Snapshot of Escherichia coli variome “Gene/Selection Info” layout, showing default sorted list of genes in ascending order of the genomic location in reference genome.

Fig. 3.

Fig. 3.

Snapshot of Salmonella variome “Strain Distribution” layout, showing sorted list of genes in descending order of the frequency of hotspot mutations.

Each layout offers optional single- and multiple-field sorting, filtering, and keyword-based searching. These layouts enable the user to rapidly search or scan the entire set, or a filtered subset of genes, for data of particular interest. The “More Info" button links to an analysis overview for each gene, along with the corresponding FASTA-formatted DNA/protein sequence alignment data. As an example, figure 4 represents a snapshot of a portion of “Gene Overview" for Salmonella gene fimH, encoding the type 1 fimbrial adhesin protein. The results suggest that the gene evolves under positive selection via accumulation of hotspot mutations, in the absence of any intragenic recombination (as detected by three recombination detection statistics—pairwise homoplasy index, maximum χ2, and neighbor similarity score—incorporated in PhiPack software package [Bruen et al. 2006]). This prediction is validated by our recent work on the fimH gene with a larger set of Salmonella strains, demonstrating adaptive convergent evolution of the adhesive protein (Kisiela et al. 2012).

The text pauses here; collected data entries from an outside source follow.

@[simp] theorem State.raiseEvent_rows (s : State) (code item : Nat) : (s.raiseEvent code item).rows = s.rows := s.raiseEvent_moves code item .rows (by simp)
@[simp] theorem State.raiseEvent_pm (s : State) (code item : Nat) : (s.raiseEvent code item).pm = s.pm := s.raiseEvent_moves code item .pm (by simp)
@[simp] theorem State.raiseEvent_ca (s : State) (code item : Nat) : (s.raiseEvent code item).ca = s.ca := s.raiseEvent_moves code item .ca (by simp)
@[simp] theorem State.raiseEvent_ss (s : State) (code item : Nat) : (s.raiseEvent code item).ss = s.ss := s.raiseEvent_moves code item .ss (by simp)
@[simp] theorem State.raiseEvent_im (s : State) (code item : Nat) : (s.raiseEvent code item).im = s.im := s.raiseEvent_moves code item .im (by simp)
@[simp] theorem State.raiseEvent_pc (s : State) (code item : Nat) : (s.raiseEvent code item).pc = s.pc := s.raiseEvent_moves code item .pc (by simp)
@[simp] theorem State.raiseEvent_cl (s : State) (code item : Nat) : (s.raiseEvent code item).cl = s.cl := s.raiseEvent_moves code item .cl (by simp)
@[simp] theorem State.raiseEvent_ef (s : State) (code item : Nat) : (s.raiseEvent code item).ef = s.ef := s.raiseEvent_moves code item .ef (by simp)
@[simp] theorem State.raiseEvent_bs (s : State) (code item : Nat) : (s.raiseEvent code item).bs = s.bs := s.raiseEvent_moves code item .bs (by simp)
@[simp] theorem State.raiseEvent_tm (s : State) (code item : Nat) : (s.raiseEvent code item).tm = s.tm := s.raiseEvent_moves code item .tm (by simp)
@[simp] theorem State.raiseEvent_de (s : State) (code item : Nat) : (s.raiseEvent code item).de = s.de := s.raiseEvent_moves code item .de (by simp)
@[simp] theorem State.raiseEvent_si (s : State) (code item : Nat) : (s.raiseEvent code item).si = s.si := s.raiseEvent_moves code item .si (by simp)
@[simp] theorem State.raiseEvent_os (s : State) (code item : Nat) : (s.raiseEvent code item).os = s.os := s.raiseEvent_moves code item .os (by simp)
@[simp] theorem State.raiseEvent_tb (s : State) (code item : Nat) : (s.raiseEvent code item).tb = s.tb := s.raiseEvent_moves code item .tb (by simp)
@[simp] theorem State.raiseEvent_ck (s : State) (code item : Nat) : (s.raiseEvent code item).ck = s.ck := s.raiseEvent_moves code item .ck (by simp)
@[simp] theorem State.raiseEvent_nv (s : State) (code item : Nat) : (s.raiseEvent code item).nv = s.nv := s.raiseEvent_moves code item .nv (by simp)
@[simp] theorem State.raiseEvent_ld (s : State) (code item : Nat) : (s.raiseEvent code item).ld = s.ld := s.raiseEvent_moves code item .ld (by simp)
@[simp] theorem State.raiseEvent_lg (s : State) (code item : Nat) : (s.raiseEvent code item).lg = s.lg := s.raiseEvent_moves code item .lg (by simp)
@[simp] theorem State.raiseEvent_id (s : State) (code item : Nat) : (s.raiseEvent code item).id = s.id := s.raiseEvent_moves code item .id (by simp)
@[simp] theorem State.raiseEvent_cfg (s : State) (code item : Nat) : (s.raiseEvent code item).cfg = s.cfg := s.raiseEvent_moves code item .cfg (by simp)
@[simp] theorem State.raiseEvent_stopWait (s : State) (code item : Nat) : (s.raiseEvent code item).stopWait = s.stopWait := s.raiseEvent_moves code item .stopWait (by simp)
@[simp] theorem State.raiseEvent_bytesWait (s : State) (code item : Nat) : (s.raiseEvent code item).bytesWait = s.bytesWait := s.raiseEvent_moves code item .bytesWait (by simp)
@[simp] theorem State.raiseEvent_bytes (s : State) (code item : Nat) : (s.raiseEvent code item).bytes = s.bytes := s.raiseEvent_moves code item .bytes (by simp)
@[simp] theorem State.raiseEvent_freeCount (s : State) (code item : Nat) : (s.raiseEvent code item).freeCount = s.freeCount := s.raiseEvent_moves code item .freeCount (by simp)
@[simp] theorem State.raiseEvent_pending (s : State) (code item : Nat) : (s.raiseEvent code item).pending = s.pending := s.raiseEvent_moves code item .pending (by simp)

@[simp] theorem State.raiseCond_rows (s : State) (code item : Nat) : (s.raiseCond code item).rows = s.rows := s.raiseCond_moves code item .rows (by simp)
@[simp] theorem State.raiseCond_pm (s : State) (code item : Nat) : (s.raiseCond code item).pm = s.pm := s.raiseCond_moves code item .pm (by simp)
@[simp] theorem State.raiseCond_ca (s : State) (code item : Nat) : (s.raiseCond code item).ca = s.ca := s.raiseCond_moves code item .ca (by simp)
@[simp] theorem State.raiseCond_ss (s : State) (code item : Nat) : (s.raiseCond code item).ss = s.ss := s.raiseCond_moves code item .ss (by simp)
@[simp] theorem State.raiseCond_im (s : State) (code item : Nat) : (s.raiseCond code item).im = s.im := s.raiseCond_moves code item .im (by simp)
@[simp] theorem State.raiseCond_pc (s : State) (code item : Nat) : (s.raiseCond code item).pc = s.pc := s.raiseCond_moves code item .pc (by simp)
@[simp] theorem State.raiseCond_cl (s : State) (code item : Nat) : (s.raiseCond code item).cl = s.cl := s.raiseCond_moves code item .cl (by simp)
@[simp] theorem State.raiseCond_ef (s : State) (code item : Nat) : (s.raiseCond code item).ef = s.ef := s.raiseCond_moves code item .ef (by simp)
@[simp] theorem State.raiseCond_bs (s : State) (code item : Nat) : (s.raiseCond code item).bs = s.bs := s.raiseCond_moves code item .bs (by simp)
@[simp] theorem State.raiseCond_tm (s : State) (code item : Nat) : (s.raiseCond code item).tm = s.tm := s.raiseCond_moves code item .tm (by simp)
@[simp] theorem State.raiseCond_de (s : State) (code item : Nat) : (s.raiseCond code item).de = s.de := s.raiseCond_moves code item .de (by simp)
@[simp] theorem State.raiseCond_si (s : State) (code item : Nat) : (s.raiseCond code item).si = s.si := s.raiseCond_moves code item .si (by simp)
@[simp] theorem State.raiseCond_os (s : State) (code item : Nat) : (s.raiseCond code item).os = s.os := s.raiseCond_moves code item .os (by simp)
@[simp] theorem State.raiseCond_tb (s : State) (code item : Nat) : (s.raiseCond code item).tb = s.tb := s.raiseCond_moves code item .tb (by simp)
@[simp] theorem State.raiseCond_ck (s : State) (code item : Nat) : (s.raiseCond code item).ck = s.ck := s.raiseCond_moves code item .ck (by simp)
@[simp] theorem State.raiseCond_nv (s : State) (code item : Nat) : (s.raiseCond code item).nv = s.nv := s.raiseCond_moves code item .nv (by simp)
@[simp] theorem State.raiseCond_ld (s : State) (code item : Nat) : (s.raiseCond code item).ld = s.ld := s.raiseCond_moves code item .ld (by simp)
@[simp] theorem State.raiseCond_lg (s : State) (code item : Nat) : (s.raiseCond code item).lg = s.lg := s.raiseCond_moves code item .lg (by simp)
@[simp] theorem State.raiseCond_id (s : State) (code item : Nat) : (s.raiseCond code item).id = s.id := s.raiseCond_moves code item .id (by simp)
@[simp] theorem State.raiseCond_cfg (s : State) (code item : Nat) : (s.raiseCond code item).cfg = s.cfg := s.raiseCond_moves code item .cfg (by simp)
@[simp] theorem State.raiseCond_stopWait (s : State) (code item : Nat) : (s.raiseCond code item).stopWait = s.stopWait := s.raiseCond_moves code item .stopWait (by simp)
@[simp] theorem State.raiseCond_bytesWait (s : State) (code item : Nat) : (s.raiseCond code item).bytesWait = s.bytesWait := s.raiseCond_moves code item .bytesWait (by simp)
@[simp] theorem State.raiseCond_bytes (s : State) (code item : Nat) : (s.raiseCond code item).bytes = s.bytes := s.raiseCond_moves code item .bytes (by simp)
@[simp] theorem State.raiseCond_freeCount (s : State) (code item : Nat) : (s.raiseCond code item).freeCount = s.freeCount := s.raiseCond_moves code item .freeCount (by simp)
@[simp] theorem State.raiseCond_pending (s : State) (code item : Nat) : (s.raiseCond code item).pending = s.pending := s.raiseCond_moves code item .pending (by simp)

It is worth mentioning here that we assess for only intragenic recombination (i.e., exchange of small internal regions in genes) to detect the presence of hotspot mutations of non-recombinant origin. In contrast, if the polymorphisms result from intergenic recombination (i.e., exchange of larger segments of the chromosome and spanning multiple genes), the parent and recombinant alleles of a single gene would be phylogenetically linked and thus not appear as hotspot change in our analysis. Therefore, the identification of positively selected genes via hotspot mutations will not be affected by the presence of intergenic recombination. However, in such cases, the list of SNPs might be mischaracterized, along with the calculations of dN and dS (rate of nonsynonymous and synonymous mutations). Also, we applied high threshold of 95% for both nucleotide sequence identity and length coverage to find an ortholog of each reference gene across the strains. We believe that this selection of high cutoff value minimizes the incorporation of (highly diverse) intergenic recombinants as orthologs.

Fig. 4.

Fig. 4.

Snapshot of a portion of “Gene Overview” showing the analysis results of Salmonella fimH gene.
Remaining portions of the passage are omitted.